The second Phase I trial48 was a single-center, open-label, dose-escalation study conducted in Japanese patients with advanced/refractory solid malignancies. The primary objective was to establish the safety and pharmacokinetic profile of olaratumab. Three to six patients were enrolled into each of three cohorts: patients received intravenous olaratumab at 10 mg/kg on days 1 and 8 every 3 weeks (cohort 1), 20 mg/kg every 2 weeks (cohort 2), and 15 mg/kg on days 1 and 8 every 3 weeks (cohort 3). Doses were escalated from cohort 1 through cohort 3. A total of 16 patients were treated across three cohorts, and the median duration of treatment was 13.1 weeks (range 7.0–13.6 weeks), 6.0 weeks (range 3.0–13.4 weeks), and 7.0 weeks (range 7.0–25.1 weeks) in cohort 1, cohort 2, and cohort 3, respectively.

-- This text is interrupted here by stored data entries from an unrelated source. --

/-- What the floor blocks may assume of a frame they act on (R24, R25). -/
structure Sound (g : Frame) : Prop where
  lower : 1 ≤ g.head.sender.toNat
  upper : g.head.sender.toNat ≤ 1000
  standing : g.head.standing ≠ .listener
  body : BodyInRange g.head.key g.body

theorem sound_of_acting {f g : Frame} (h : actingFrame f = some g) : Sound g := by
  obtain ⟨hhead, hbody, rfl⟩ := actingFrame_eq_some_iff.mp h
  obtain ⟨hlo, hhi, hst⟩ := headPasses_sender hhead
  exact ⟨hlo, hhi, hst, bodyInRange_clampBody hbody⟩

/-! ## The lane records -/

/-- R51, R52: the laws of the eight lane records. -/
def LanesLaw (v : Vector Lane 8) : Prop :=
  (∀ i j : Fin 8, ∀ a : Nat, v[i].holder? = some a → v[j].holder? = some a → i = j) ∧ ∀ i : Fin 8, v[i].InRange

/-- R67: the law of the mute source list. -/
def MutesLaw (l : List MuteSource) : Prop :=
  l.length ≤ 4 ∧ (l.map MuteSource.chair).Nodup ∧ ∀ m ∈ l, m.silence ≤ 2

variable {s : State} {v : Vector Lane 8}

theorem setLanes_kept {w : Vector Lane 8} (h : LanesLaw s.lanes → LanesLaw w) : LawKept s (setLanes w s) where
  __ := LawKept.refl s
  view := fun ⟨hview, hlanes, hticks, hmutes⟩ =>
    ⟨(h ⟨hview, hlanes⟩).1, (h ⟨hview, hlanes⟩).2, hticks, hmutes⟩

theorem setMutes_kept {l : List MuteSource} (h : MutesLaw s.mutes → MutesLaw l) : LawKept s (setMutes l s) := by
  have hset : LawKept s { s with mutes := l } :=
    { LawKept.refl s with view := fun ⟨hview, hlanes, hticks, hmutes⟩ => ⟨hview, hlanes, hticks, h hmutes⟩ }
  simp only [setMutes]
  split
  · exact hset
  · exact (hset.trans (post_kept _ _ _)).trans (timerMute_kept _ _)

/-- Lane records of which each stays in range and is held by whom it was held, if at all. -/
theorem mapLanes_law {f : Fin 8 → Lane → Lane}
    (hf : ∀ i, v[i].InRange → (f i v[i]).InRange ∧ ∀ a, (f i v[i]).holder? = some a → v[i].holder? = some a)
    (h : LanesLaw v) : LanesLaw (mapLanes f v) := by
  obtain ⟨honce, hrange⟩ := h
  refine ⟨fun i j a hi hj => ?_, fun i => ?_⟩
  · rw [mapLanes_get] at hi hj
    exact honce i j a ((hf i (hrange i)).2 a hi) ((hf j (hrange j)).2 a hj)
  · rw [mapLanes_get]
    exact (hf i (hrange i)).1

theorem without_law (a : Nat) (l : Lane) :
    (l.InRange → (l.without a).InRange) ∧ ∀ b, (l.without a).holder? = some b → l.holder? = some b ∧ b ≠ a := by
  unfold Lane.without
  split
  next => exact ⟨fun _ => trivial, by simp [Lane.holder?]⟩
  next h => exact ⟨id, fun b hb => ⟨hb, fun e => h (e ▸ hb)⟩⟩

theorem claimLane_get (n : Fin 8) (r : HeldLane) (v : Vector Lane 8) (i : Fin 8) :
    (claimLane n r v)[i] = if i = n then .held r else v[i].without r.holder := mapLanes_get _ v i

/-- R52: a claim leaves its holder no other lane. -/
theorem claimLane_law {n : Fin 8} {r : HeldLane} (hr : Lane.InRange (.held r)) (h : LanesLaw v) :
    LanesLaw (claimLane n r v) := by
  obtain ⟨honce, hrange⟩ := h
  refine ⟨fun i j a hi hj => ?_, fun i => ?_⟩
  · rw [claimLane_get] at hi hj
    split at hi <;> split at hj
    next hin hjn => exact hin.trans hjn.symm
    next => exact absurd (Option.some.inj hi).symm (((without_law _ _).2 _ hj).2)
    next => exact absurd (Option.some.inj hj).symm (((without_law _ _).2 _ hi).2)
    next => exact honce i j a ((without_law _ _).2 _ hi).1 ((without_law _ _).2 _ hj).1
  · rw [claimLane_get]
    split
    · exact hr
    · exact (without_law _ _).1 (hrange i)

/-- A HOLD's record is in range, and keeps the ticket of the record it refreshes. -/
theorem holdLanes_law {a elapsed : Nat} {st : Role} {muting warned : Bool} {k : Fin 8} (hlo : 1 ≤ a) (hhi : a ≤ 1000)
    (hst : st ≠ .listener) (he : elapsed ≤ 65535) (h : LanesLaw v) :
    LanesLaw (holdLanes a st k elapsed muting warned v) := by
  simp only [holdLanes]
  split
  · exact claimLane_law ⟨by simp, he, by simp, hlo, hhi, hst⟩ h
  next r hr =>
    have hrange : Lane.InRange (.held r) := hr ▸ h.2 k
    split
    · exact claimLane_law ⟨by simp, he, hrange.2.2.1, hlo, hhi, hst⟩ h
    · split
      · exact claimLane_law ⟨by simp, he, by simp, hlo, hhi, hst⟩ h
      · refine mapLanes_law (fun i hi => ?_) h
        split
        · exact ⟨trivial, by simp [Lane.holder?]⟩
        · exact ⟨hi, fun _ => id⟩

theorem cutLanes_law {target : Nat} (h : LanesLaw v) : LanesLaw (cutLanes target v) := by
  refine mapLanes_law (fun i hi => ?_) h
  cases hl : v[i] with
  | free => exact ⟨trivial, fun _ => id⟩
  | held r =>
    dsimp only
    split
    · exact ⟨trivial, by simp [Lane.holder?]⟩
    · exact ⟨hl ▸ hi, fun _ => id⟩

theorem yieldLanes_law {a : Nat} {n : Fin 8} (h : LanesLaw v) : LanesLaw (yieldLanes a n v) := by
  refine mapLanes_law (fun i hi => ?_) h
  split
  · exact ⟨(without_law _ _).1 hi, fun b hb => ((without_law _ _).2 b hb).1⟩
  · exact ⟨hi, fun _ => id⟩

theorem tickLane_law (own : Bool) (l : Lane) (hl : l.InRange) :
    (tickLane own l).InRange ∧ ∀ a, (tickLane own l).holder? = some a → l.holder? = some a := by
  cases l with
  | free => exact ⟨trivial, fun _ => id⟩
  | held r =>
    obtain ⟨hsil, -, hrest⟩ := hl
    simp only [tickLane]
    split
    · exact ⟨⟨hsil, by simp, hrest⟩, fun _ => id⟩
    · split
      · exact ⟨trivial, by simp [Lane.holder?]⟩
      next hlow => exact ⟨⟨by simp only; omega, by simp, hrest⟩, fun _ => id⟩

/-! ## The mute source list -/

theorem muteLeave_law {l : List MuteSource} (a : Nat) (h : MutesLaw l) : MutesLaw (muteLeave a l) := by
  obtain ⟨hlen, hnodup, hsil⟩ := h
  have hsub : (muteLeave a l).Sublist l := List.filter_sublist
  exact ⟨hsub.length_le.trans hlen, hnodup.sublist (hsub.map _), fun m hm => hsil m (hsub.mem hm)⟩

theorem muteJoin_law {l : List MuteSource} (a : Nat) (h : MutesLaw l) : MutesLaw (muteJoin a l) := by
  obtain ⟨hlen, hnodup, hsil⟩ := h
  unfold muteJoin
  split
  · refine ⟨by simpa using hlen, ?_, ?_⟩
    · have hmap : ∀ m : MuteSource, (if m.chair = a then { m with silence := 0 } else m).chair = m.chair :=
        fun m => by split <;> rfl
      simpa [Function.comp_def, hmap] using hnodup
    · simp only [List.mem_map]
      rintro _ ⟨m, hm, rfl⟩
      split
      · simp
      · exact hsil m hm
  next hnew =>
    split
    next hroom =>
      refine ⟨by simp only [List.length_append, List.length_singleton]; omega, ?_, ?_⟩
      · have hout : ∀ m ∈ l, m.chair ≠ a := by simpa using hnew
        rw [List.map_append, List.nodup_append]
        refine ⟨hnodup, by simp, ?_⟩
        simp only [List.mem_map, List.map_cons, List.map_nil, List.mem_singleton]
        rintro _ ⟨m, hm, rfl⟩ _ rfl
        exact hout m hm
      · simp only [List.mem_append, List.mem_singleton]
        rintro m (hm | rfl)
        · exact hsil m hm
        · simp
    next => exact ⟨hlen, hnodup, hsil⟩

/-- R68: the tick removes what has been silent for two ticks, and raises the rest. -/
theorem tickMutes_eq (l : List MuteSource) :
    tickMutes l = (l.filter fun m => decide (m.silence < 2)).map fun m => { m with silence := m.silence + 1 } := by
  rw [tickMutes, List.filter_map]
  congr 1
  exact List.filter_congr fun m _ => by simp [Nat.succ_lt_succ_iff]

theorem tickMutes_law {l : List MuteSource} (h : MutesLaw l) : MutesLaw (tickMutes l) := by
  obtain ⟨hlen, hnodup, -⟩ := h
  have hsub : (l.filter fun m => decide (m.silence < 2)).Sublist l := List.filter_sublist
  rw [tickMutes_eq]
  refine ⟨by simpa using hsub.length_le.trans hlen, ?_, ?_⟩
  · simpa [Function.comp_def] using hnodup.sublist (hsub.map _)
  · simp only [List.mem_map, List.mem_filter, decide_eq_true_eq]
    rintro _ ⟨m, ⟨-, hm⟩, rfl⟩
    exact hm

/-! ## The Floor View -/

theorem setSource_kept (chair muting : Bool) (a : Nat) (s : State) :
    LawKept s (if chair then setMutes (if muting then muteJoin a s.mutes else muteLeave a s.mutes) s else s) := by
  split
  · refine setMutes_kept fun h => ?_
    split
    · exact muteJoin_law a h
    · exact muteLeave_law a h
  · exact .refl s

theorem viewArrival_kept {f : Frame} (hf : Sound f) (s : State) : LawKept s (viewArrival f s) := by
  unfold viewArrival
  cases f.body with
  | take lane displace muting =>
    refine (setLanes_kept fun h => claimLane_law ?_ h).trans (setSource_kept (decide _) muting _ _)
    exact ⟨by simp, by simp, Nat.le_of_lt_succ f.head.key.isLt, hf.lower, hf.upper, hf.standing⟩
  | yield lane reason =>
    exact (setLanes_kept yieldLanes_law).trans (setSource_kept (decide _) false _ _)
  | hold elapsed muting warned =>
    exact (setLanes_kept (holdLanes_law hf.lower hf.upper hf.standing (Nat.le_of_lt_succ elapsed.isLt))).trans
      (setSource_kept (decide _) muting _ _)
  | direct target action argument =>
    dsimp only
    split
    · exact setLanes_kept cutLanes_law
    · exact .refl s
  | order => exact .refl s
  | withdraw => exact .refl s
  | ask => exact .refl s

Similar to the previous Phase I trial conducted in Caucasian patients, there were no DLTs; thus, the MTD was not reached. The most frequently reported olaratumab-related events across the three cohorts included proteinuria (25.0%) and increased aspartate aminotransferase levels (12.5%), while no IRRs were reported. Based on the pharmacokinetic concentration profile of olaratumab, the trough concentrations following single and multiple doses at 15 mg/kg on days 1 and 8 every 3 weeks (cohort 3) and multiple doses at 20 mg/kg every 2 weeks (cohort 2) were above the 155 μg/mL target. Regarding efficacy, like in the other Phase I trial, the best overall response was SD. The disease control rate (CRs + PRs + SDs) was 66.7% in cohort 1, 42.9% in cohort 2, and 33.3% in cohort 3. The median duration of SD was 2.8 months in cohort 1 and cohort 2 and 4.9 months in cohort 3. Thus, the authors concluded that olaratumab had an acceptable safety profile and was well tolerated, and the aforementioned two doses represent an acceptable schedule for future trials in Japanese patients.

Therefore, olaratumab safety profile emerging from Phase I monotherapy trials was consistent with its toxicology profile and the toxicity profile observed in patients with advanced-stage solid tumors.